_BRIEF_: The full listing is needed, transcribed word for word.

_INPUT MATERIAL_:
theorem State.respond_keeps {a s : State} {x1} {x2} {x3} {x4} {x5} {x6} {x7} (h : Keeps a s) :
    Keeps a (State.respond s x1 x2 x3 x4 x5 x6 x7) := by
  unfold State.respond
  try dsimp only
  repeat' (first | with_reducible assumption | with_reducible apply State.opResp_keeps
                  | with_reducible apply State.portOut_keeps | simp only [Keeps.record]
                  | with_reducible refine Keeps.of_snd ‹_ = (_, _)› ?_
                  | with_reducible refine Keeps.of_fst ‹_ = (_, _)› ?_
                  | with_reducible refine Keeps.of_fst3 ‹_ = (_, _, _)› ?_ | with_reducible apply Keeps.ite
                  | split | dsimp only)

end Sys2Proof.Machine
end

_RESPONSE BOX_:
theorem State.respond_keeps {a s : State} {x1} {x2} {x3} {x4} {x5} {x6} {x7} (h : Keeps a s) :
    Keeps a (State.respond s x1 x2 x3 x4 x5 x6 x7) := by
  unfold State.respond
  try dsimp only
  repeat' (first | with_reducible assumption | with_reducible apply State.opResp_keeps
                  | with_reducible apply State.portOut_keeps | simp only [Keeps.record]
                  | with_reducible refine Keeps.of_snd ‹_ = (_, _)› ?_
                  | with_reducible refine Keeps.of_fst ‹_ = (_, _)› ?_
                  | with_reducible refine Keeps.of_fst3 ‹_ = (_, _, _)› ?_ | with_reducible apply Keeps.ite
                  | split | dsimp only)

end Sys2Proof.Machine
end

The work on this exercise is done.